> [DATA EXTRACT]:
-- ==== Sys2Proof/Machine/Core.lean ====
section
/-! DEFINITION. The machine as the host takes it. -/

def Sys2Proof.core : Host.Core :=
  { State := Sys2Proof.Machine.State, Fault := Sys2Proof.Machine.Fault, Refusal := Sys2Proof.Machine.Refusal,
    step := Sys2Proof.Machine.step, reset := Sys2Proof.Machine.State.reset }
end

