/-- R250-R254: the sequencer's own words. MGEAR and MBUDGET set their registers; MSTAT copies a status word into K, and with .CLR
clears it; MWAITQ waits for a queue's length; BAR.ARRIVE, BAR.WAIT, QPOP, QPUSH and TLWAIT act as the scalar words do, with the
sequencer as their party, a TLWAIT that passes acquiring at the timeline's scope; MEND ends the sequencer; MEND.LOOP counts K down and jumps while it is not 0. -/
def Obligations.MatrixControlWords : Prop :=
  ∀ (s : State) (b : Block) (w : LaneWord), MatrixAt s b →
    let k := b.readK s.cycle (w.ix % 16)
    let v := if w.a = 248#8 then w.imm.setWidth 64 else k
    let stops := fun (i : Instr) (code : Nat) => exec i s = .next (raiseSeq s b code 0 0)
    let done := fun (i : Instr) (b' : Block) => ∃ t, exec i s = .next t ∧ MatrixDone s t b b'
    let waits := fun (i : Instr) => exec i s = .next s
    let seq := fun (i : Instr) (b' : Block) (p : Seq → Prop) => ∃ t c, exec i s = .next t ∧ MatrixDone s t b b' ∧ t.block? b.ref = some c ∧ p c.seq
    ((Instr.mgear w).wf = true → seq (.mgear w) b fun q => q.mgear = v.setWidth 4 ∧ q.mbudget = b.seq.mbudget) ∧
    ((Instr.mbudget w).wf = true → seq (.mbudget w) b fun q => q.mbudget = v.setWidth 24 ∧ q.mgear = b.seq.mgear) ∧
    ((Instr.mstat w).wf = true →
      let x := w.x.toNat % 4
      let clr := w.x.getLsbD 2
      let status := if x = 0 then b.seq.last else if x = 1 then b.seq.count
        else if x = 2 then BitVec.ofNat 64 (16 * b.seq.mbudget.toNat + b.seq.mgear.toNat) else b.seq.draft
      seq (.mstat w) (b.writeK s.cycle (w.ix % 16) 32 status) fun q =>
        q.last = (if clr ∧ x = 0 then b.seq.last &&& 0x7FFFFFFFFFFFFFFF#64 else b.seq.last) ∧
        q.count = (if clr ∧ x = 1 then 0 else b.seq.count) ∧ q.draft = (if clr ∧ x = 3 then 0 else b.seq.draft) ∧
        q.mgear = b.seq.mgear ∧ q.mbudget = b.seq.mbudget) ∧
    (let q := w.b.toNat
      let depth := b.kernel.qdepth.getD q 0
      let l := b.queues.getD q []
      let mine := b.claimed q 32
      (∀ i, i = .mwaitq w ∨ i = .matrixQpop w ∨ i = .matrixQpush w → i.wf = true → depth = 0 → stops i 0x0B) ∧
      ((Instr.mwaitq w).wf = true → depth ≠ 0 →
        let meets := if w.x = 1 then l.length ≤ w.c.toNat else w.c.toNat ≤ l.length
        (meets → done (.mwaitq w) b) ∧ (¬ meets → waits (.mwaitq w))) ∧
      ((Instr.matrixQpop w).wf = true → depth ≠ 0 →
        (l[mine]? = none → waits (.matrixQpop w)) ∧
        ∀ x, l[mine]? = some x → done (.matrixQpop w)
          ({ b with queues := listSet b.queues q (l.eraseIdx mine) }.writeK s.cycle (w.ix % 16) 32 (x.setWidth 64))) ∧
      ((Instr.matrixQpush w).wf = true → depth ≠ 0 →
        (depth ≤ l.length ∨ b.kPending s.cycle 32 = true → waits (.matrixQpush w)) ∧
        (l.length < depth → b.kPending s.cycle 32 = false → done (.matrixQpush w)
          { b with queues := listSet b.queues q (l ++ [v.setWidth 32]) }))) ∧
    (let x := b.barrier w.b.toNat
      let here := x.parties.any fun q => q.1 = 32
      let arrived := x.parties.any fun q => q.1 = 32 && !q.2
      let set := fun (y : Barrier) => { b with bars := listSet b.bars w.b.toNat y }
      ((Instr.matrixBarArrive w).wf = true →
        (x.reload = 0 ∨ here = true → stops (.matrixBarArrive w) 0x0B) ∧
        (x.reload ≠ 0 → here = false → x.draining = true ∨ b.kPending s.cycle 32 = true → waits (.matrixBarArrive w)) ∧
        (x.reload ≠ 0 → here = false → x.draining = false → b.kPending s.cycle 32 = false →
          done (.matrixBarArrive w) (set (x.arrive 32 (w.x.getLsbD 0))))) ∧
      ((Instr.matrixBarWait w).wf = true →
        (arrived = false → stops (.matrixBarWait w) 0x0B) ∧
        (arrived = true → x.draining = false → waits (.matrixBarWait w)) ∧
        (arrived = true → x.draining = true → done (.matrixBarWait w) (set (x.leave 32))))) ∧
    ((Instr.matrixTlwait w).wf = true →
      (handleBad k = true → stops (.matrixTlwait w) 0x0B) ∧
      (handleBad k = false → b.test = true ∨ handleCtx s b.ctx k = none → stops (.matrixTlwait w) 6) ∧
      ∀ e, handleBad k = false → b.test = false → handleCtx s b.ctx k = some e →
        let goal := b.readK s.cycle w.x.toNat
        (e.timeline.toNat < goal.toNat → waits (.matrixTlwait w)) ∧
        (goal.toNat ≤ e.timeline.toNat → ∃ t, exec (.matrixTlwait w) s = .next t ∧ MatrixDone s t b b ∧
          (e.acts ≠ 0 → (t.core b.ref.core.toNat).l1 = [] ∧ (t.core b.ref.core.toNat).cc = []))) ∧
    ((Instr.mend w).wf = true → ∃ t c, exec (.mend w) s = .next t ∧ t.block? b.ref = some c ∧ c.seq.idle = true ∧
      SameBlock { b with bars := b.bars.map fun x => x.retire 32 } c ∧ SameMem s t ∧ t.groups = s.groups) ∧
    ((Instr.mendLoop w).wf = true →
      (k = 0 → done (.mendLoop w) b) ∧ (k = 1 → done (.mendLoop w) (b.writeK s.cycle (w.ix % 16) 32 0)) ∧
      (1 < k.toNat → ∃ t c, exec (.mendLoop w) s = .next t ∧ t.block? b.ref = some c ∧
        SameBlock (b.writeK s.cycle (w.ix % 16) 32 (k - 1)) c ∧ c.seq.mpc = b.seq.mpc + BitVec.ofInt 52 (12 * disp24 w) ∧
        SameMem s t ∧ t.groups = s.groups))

> [YOUR ASSIGNMENT]:
Only the span from the line with "(arrived = true → x.draining = false" through the final line of the records goes in the output, each line unchanged.

> [TASK OUTPUT]:
        (arrived = true → x.draining = false → waits (.matrixBarWait w)) ∧
        (arrived = true → x.draining = true → done (.matrixBarWait w) (set (x.leave 32))))) ∧
    ((Instr.matrixTlwait w).wf = true →
      (handleBad k = true → stops (.matrixTlwait w) 0x0B) ∧
      (handleBad k = false → b.test = true ∨ handleCtx s b.ctx k = none → stops (.matrixTlwait w) 6) ∧
      ∀ e, handleBad k = false → b.test = false → handleCtx s b.ctx k = some e →
        let goal := b.readK s.cycle w.x.toNat
        (e.timeline.toNat < goal.toNat → waits (.matrixTlwait w)) ∧
        (goal.toNat ≤ e.timeline.toNat → ∃ t, exec (.matrixTlwait w) s = .next t ∧ MatrixDone s t b b ∧
          (e.acts ≠ 0 → (t.core b.ref.core.toNat).l1 = [] ∧ (t.core b.ref.core.toNat).cc = []))) ∧
    ((Instr.mend w).wf = true → ∃ t c, exec (.mend w) s = .next t ∧ t.block? b.ref = some c ∧ c.seq.idle = true ∧
      SameBlock { b with bars := b.bars.map fun x => x.retire 32 } c ∧ SameMem s t ∧ t.groups = s.groups) ∧
    ((Instr.mendLoop w).wf = true →
      (k = 0 → done (.mendLoop w) b) ∧ (k = 1 → done (.mendLoop w) (b.writeK s.cycle (w.ix % 16) 32 0)) ∧
      (1 < k.toNat → ∃ t c, exec (.mendLoop w) s = .next t ∧ t.block? b.ref = some c ∧
        SameBlock (b.writeK s.cycle (w.ix % 16) 32 (k - 1)) c ∧ c.seq.mpc = b.seq.mpc + BitVec.ofInt 52 (12 * disp24 w) ∧
        SameMem s t ∧ t.groups = s.groups))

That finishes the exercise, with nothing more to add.